◆ **Task to complete**: Transcribe word for word the lines below from the line with "def Turnout.judge (book" through the line with "if n ≤ s.book.bookKey then s", ends included.
== Segment start ==
-- ==== Sys2Proof/Machine/NeighbourOps.lean ====
section
/-! DEFINITION. The Neighbour Table taking notices (chapter 4), the Period Close Unit's balance queue (sections 8.4 to 8.6) that closing pairs fill,
and the close of a period (sections 8.2 and 8.3) with the order book's period change (R17). -/

namespace Sys2Proof.Machine

open Sys2Proof.Config (Settings)

/-! ## Balance queue (R136 to R140) -/

/-- An entry is complete when every downstream slot holds a volume (section 8.4). -/
def BalanceEntry.complete (e : BalanceEntry) : Bool := e.slots.all (·.isSome)

/-- The unaccounted volume, signed and exact (R139); an unknown storage change is taken as 0. -/
def BalanceEntry.unaccounted (e : BalanceEntry) : Int :=
  (e.inflow : Int) - sumList (e.slots.map fun x => (x.map (·.1)).getD 0) - e.turnoutSum - e.storage.getD 0 - e.expectedLoss

/-- The result of an evaluation (R139). -/
def BalanceEntry.result (tolerance : Nat) (e : BalanceEntry) : BalanceResult :=
  if e.storage.isNone then .unjudged else if tolerance < e.unaccounted.natAbs then .out else .within

/-- The evaluation of an entry acts on the consecutive-loss count and the REACH_LOSS status (R139, R140). -/
def CloseUnit.evaluate (tolerance : Nat) (u : CloseUnit) (e : BalanceEntry) : CloseUnit :=
  let r := e.result tolerance
  let u := { u with lastEval := some { key := e.key, unaccounted := e.unaccounted, result := r, estimated := e.estimated } }
  match r with
  | .unjudged => u
  | .within => { u with lossCount := 0, reachLoss := false }
  | .out => { u with lossCount := min (u.lossCount + 1) 255, reachLoss := u.reachLoss || u.lossCount + 1 == 3 }

/-- Complete entries at the oldest end are evaluated and leave, in order (R138), at most as many as the number given. The Bool says
whether some evaluation raised REACH_LOSS (R140). -/
def CloseUnit.drain (tolerance : Nat) : Nat → CloseUnit → CloseUnit × Bool
  | 0, u => (u, false)
  | n + 1, u =>
    match u.queue with
    | [] => (u, false)
    | e :: rest =>
      if e.complete then
        let u' := CloseUnit.evaluate tolerance { u with queue := rest } e
        let raised := u'.reachLoss && !u.reachLoss
        let (v, more) := CloseUnit.drain tolerance n u'
        (v, raised || more)
      else (u, false)

/-- The queue is evaluated as far as it is complete, raising REACH_LOSS (R138, R140). -/
def State.drainQueue (s : State) : State :=
  let r := s.close.drain s.settings.reach.lossTolerance s.close.queue.length
  (s.withClose r.1).raiseIf r.2 .reachLoss

/-- Abandon the oldest incomplete entry (R136). -/
def CloseUnit.abandon (u : CloseUnit) : CloseUnit :=
  match u.queue.find? fun e => !e.complete with
  | some e => { u with queue := u.queue.eraseP (fun e => !e.complete), lastAbandoned := some e.key }
  | none => u

/-- A new entry joins the queue at its newest end; a queue that holds 3 first gives up its oldest incomplete entry (R136). -/
def CloseUnit.join (e : BalanceEntry) (u : CloseUnit) : CloseUnit :=
  let u := if 3 ≤ u.queue.length then u.abandon else u
  { u with queue := u.queue ++ [e] }

/-- An offered closing pair fills the empty slot of downstream neighbour number k in the entry of its key (R137). -/
def BalanceEntry.offer (k : Nat) (p : ClosingPair) (e : BalanceEntry) : BalanceEntry :=
  if e.key = p.key ∧ e.slots[k]? = some none then
    { e with slots := e.slots.set k (some (p.litres, p.estimated)), estimated := e.estimated || p.estimated }
  else e

/-- The closing pairs of an accepted notice are offered to the queue, and complete entries are evaluated (R137, R138). -/
def State.offerPairs (s : State) (k : Nat) (pairs : List ClosingPair) : State :=
  let queue := pairs.foldl (fun q p => q.map (BalanceEntry.offer k p)) s.close.queue
  (s.withClose { s.close with queue := queue }).drainQueue

/-! ## The frost watch (R62 to R65) -/

/-- The watch end key becomes a greater value: WATCH_CHANGED and a WATCH request (R65); an equal or smaller value changes nothing. -/
def State.raiseWatch (s : State) (key : Nat) : State :=
  if s.neigh.watchEnd < key then ((s.withNeigh { s.neigh with watchEnd := key }).raise .watchChanged).requestWatch else s

/-- The merge of a received watch end key (R64): a value above the highest key is taken as the highest key. -/
def State.mergeWatch (s : State) (key : Nat) : State := s.raiseWatch (min key (highestKey s.settings.periodLength))

/-! ## Taking a notice (R54 to R58) -/

/-- A notice is in step when its sender key and the current key differ by 1 or less (section 4.3). -/
def inStep (senderKey current : Nat) : Bool := decide (senderKey ≤ current + 1) && decide (current ≤ senderKey + 1)

/-- The entry's position: its index in the table. -/
def NeighbourTable.indexOf (n : NeighbourTable) (station : Nat) : Option Nat := n.entries.findIdx? fun e => e.station == station

/-- Put an entry. -/
def State.putEntry (s : State) (i : Nat) (e : Entry) : State := s.withNeigh { s.neigh with entries := s.neigh.entries.set i e }

/-- The grant block addressed to this station: the first that carries its number (R57). -/
def grantFor (own : Nat) (blocks : List GrantBlock) : Option (List ByClass) :=
  (blocks.find? fun b => b.station == own).map GrantBlock.grants

/-- The content taken from a notice into an entry (R56, R57): the grant to this station for the UPSTREAM entry only. -/
def contentOf (own : Nat) (role : Role) (f : ReachFields) : Content :=
  { senderKey := f.key, quality := f.quality, flags := f.flags, level := f.level, plan := f.plan
    grant := if role = .upstream then grantFor own f.blocks else none
    pairs := f.pairs }

/-- The entry after an acceptance (R56, R57). -/
def Entry.accept (own now : Nat) (f : ReachFields) (e : Entry) : Entry :=
  { e with
    state := .fresh
    content := some (contentOf own e.role f)
    receipt := some now
    outOfStep := false
    mismatch := decide (e.role = .upstream) && (grantFor own f.blocks).isNone }

/-- The acceptance changed the entry's state or some content field (R58); the receipt time and OUT_OF_STEP are no content. -/
def Entry.changed (old new : Entry) : Bool :=
  old.state != new.state || old.content != new.content || old.mismatch != new.mismatch

/-- The hand-on of an acceptance (R58): the pairs of a DOWNSTREAM entry to the Period Close Unit, and a recompute on a change. -/
def State.handOn (s : State) (old new : Entry) (f : ReachFields) : State :=
  let s := match new.role with
    | .upstream => s
    | .downstream j => s.offerPairs (j - 1) f.pairs
  if Entry.changed old new then s.recompute else s

/-- An in-step REACH notice accepted into an entry (R56 to R58): NEIGHBOUR_BACK from ABSENT or LOST. -/
def State.acceptNotice (s : State) (i : Nat) (e : Entry) (f : ReachFields) : State :=
  let e' := e.accept s.settings.station.number s.time.elapsed f
  let s := (s.putEntry i e').raiseIf (e.state != .fresh) .neighbourBack
  s.handOn e e' f

/-- A handed frame sorted by its kind, its sender and the start state (R54, R55, R64). -/
def State.takeNotice (s : State) (n : Notice) : State :=
  match n with
  | .watch _ key watchEnd =>
    if s.startup.state = .run ∧ !inStep key s.curKey then s else s.mergeWatch watchEnd
  | .reach sender f =>
    if s.startup.state = .run then
      let stepped := inStep f.key s.curKey
      let s' := match s.neigh.indexOf sender with
        | none => s
        | some i =>
          match s.neigh.entries[i]? with
          | none => s
          | some e => if stepped then s.acceptNotice i e f else s.putEntry i { e with outOfStep := true }
      if stepped then s'.mergeWatch f.watchEnd else s'
    else s.mergeWatch f.watchEnd

/-- The hold timer of an entry has reached the hold time (R59). -/
def State.holdDue (s : State) (i : Nat) : Bool :=
  match s.neigh.entries[i]? with
  | none => false
  | some e => e.state == .fresh && timerDue e.receipt (s.settings.neighbours.holdTime * 1000) s.time.elapsed

/-- Hold expiry (R59): the entry becomes LOST, NEIGHBOUR_LOST is raised, and the Planner recomputes. -/
def State.loseEntry (s : State) (i : Nat) : State :=
  match s.neigh.entries[i]? with
  | none => s
  | some e => ((s.putEntry i { e with state := .lost }).raise .neighbourLost).recompute

/-! ## Meter periods (R122 to R124) -/

/-- The rate estimate is above the overdraw limit of a grant in force: 125 % (R122). -/
def overLimit (rate grant : Nat) : Bool := decide (5 * grant < 4 * rate)

/-- A judgement of the overdraw mark (R122). -/
def Turnout.judge (book : OrderBook) (i : Nat) (t : Turnout) : Turnout :=
  if t.rate = 0 ∨ ((book.activeOn i).isSome ∧ !overLimit t.rate (book.grantInForce i)) then { t with overdraw := false } else t

/-- The last judgement of a meter period: the turnout has overdrawn through the whole period (R122). -/
def Turnout.overdrawn (book : OrderBook) (i : Nat) (t : Turnout) : Bool :=
  (t.judge book i).overdraw && (book.activeOn i).isSome && overLimit t.rate (book.grantInForce i)

/-- The close of one turnout's meter period under a key (R123, steps 1 to 4). -/
def Turnout.closePeriod (c : Settings) (book : OrderBook) (key i : Nat) (t : Turnout) : Turnout :=
  let drawn := t.overdrawn book i
  let record : ClosedMeter :=
    { key := key, pulses := t.pulses, litres := min (t.pulses * (configOf c i).litres) volumeMax, rejects := t.rejects,
      estimated := t.estimated }
  let noisy := t.noisy && t.rejects != 0
  { t with
    closed := some record, noisy := noisy, pulses := 0, rejects := 0, estimated := noisy, overdraw := decide (0 < t.rate)
    flags := { t.flags with rateOver := t.flags.rateOver || drawn } }

/-- The close of the meter period of every present turnout under a key (R123), raising OVERDRAW (R122). -/
def State.closeMeters (s : State) (key : Nat) : State :=
  let c := s.settings
  let drawn := s.meters.turnouts.zipIdx.any fun p => present c p.2 && p.1.overdrawn s.book p.2
  let turnouts := s.meters.turnouts.zipIdx.map fun p =>
    if present c p.2 then p.1.closePeriod c s.book key p.2 else p.1
  (s.withMeters { turnouts := turnouts, closedKey := some key }).raiseIf drawn .overdraw

/-- Each key is closed once, at the boundary handling or at the Period Close Unit's request (R124). -/
def State.closeMetersOnce (s : State) (key : Nat) : State :=
  match s.meters.closedKey with
  | some k => if key ≤ k then s else s.closeMeters key
  | none => s.closeMeters key

/-! ## The order book's period change (R17 to R21) -/

/-- The close report with new key N (R17): the period change of every order, the closes in ascending slot order (R162), and
GRANT_CHANGED (R33). A report whose new key is not above the book key is discarded. -/
def State.closeReport (s : State) (n : Nat) : State :=
  if n ≤ s.book.bookKey then s
  else
    let c := s.settings
    let old := s.book
    let changed := old.mapLive (Order.periodChange c old.bookKey n)
    let alerts := (old.slots.zip changed.slots).any fun p =>
      match p.1, p.2 with
      | some o, some o' => grantChangedAt o o' n
      | _, _ => false
    let s := (s.withBook { changed with bookKey := n }).raiseIf alerts .grantChanged
    s.closeSlots n (List.range 48)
== Segment end ==
◆ **Answer space**:
def Turnout.judge (book : OrderBook) (i : Nat) (t : Turnout) : Turnout :=
  if t.rate = 0 ∨ ((book.activeOn i).isSome ∧ !overLimit t.rate (book.grantInForce i)) then { t with overdraw := false } else t

/-- The last judgement of a meter period: the turnout has overdrawn through the whole period (R122). -/
def Turnout.overdrawn (book : OrderBook) (i : Nat) (t : Turnout) : Bool :=
  (t.judge book i).overdraw && (book.activeOn i).isSome && overLimit t.rate (book.grantInForce i)

/-- The close of one turnout's meter period under a key (R123, steps 1 to 4). -/
def Turnout.closePeriod (c : Settings) (book : OrderBook) (key i : Nat) (t : Turnout) : Turnout :=
  let drawn := t.overdrawn book i
  let record : ClosedMeter :=
    { key := key, pulses := t.pulses, litres := min (t.pulses * (configOf c i).litres) volumeMax, rejects := t.rejects,
      estimated := t.estimated }
  let noisy := t.noisy && t.rejects != 0
  { t with
    closed := some record, noisy := noisy, pulses := 0, rejects := 0, estimated := noisy, overdraw := decide (0 < t.rate)
    flags := { t.flags with rateOver := t.flags.rateOver || drawn } }

/-- The close of the meter period of every present turnout under a key (R123), raising OVERDRAW (R122). -/
def State.closeMeters (s : State) (key : Nat) : State :=
  let c := s.settings
  let drawn := s.meters.turnouts.zipIdx.any fun p => present c p.2 && p.1.overdrawn s.book p.2
  let turnouts := s.meters.turnouts.zipIdx.map fun p =>
    if present c p.2 then p.1.closePeriod c s.book key p.2 else p.1
  (s.withMeters { turnouts := turnouts, closedKey := some key }).raiseIf drawn .overdraw

/-- Each key is closed once, at the boundary handling or at the Period Close Unit's request (R124). -/
def State.closeMetersOnce (s : State) (key : Nat) : State :=
  match s.meters.closedKey with
  | some k => if key ≤ k then s else s.closeMeters key
  | none => s.closeMeters key

/-! ## The order book's period change (R17 to R21) -/

/-- The close report with new key N (R17): the period change of every order, the closes in ascending slot order (R162), and
GRANT_CHANGED (R33). A report whose new key is not above the book key is discarded. -/
def State.closeReport (s : State) (n : Nat) : State :=
  if n ≤ s.book.bookKey then s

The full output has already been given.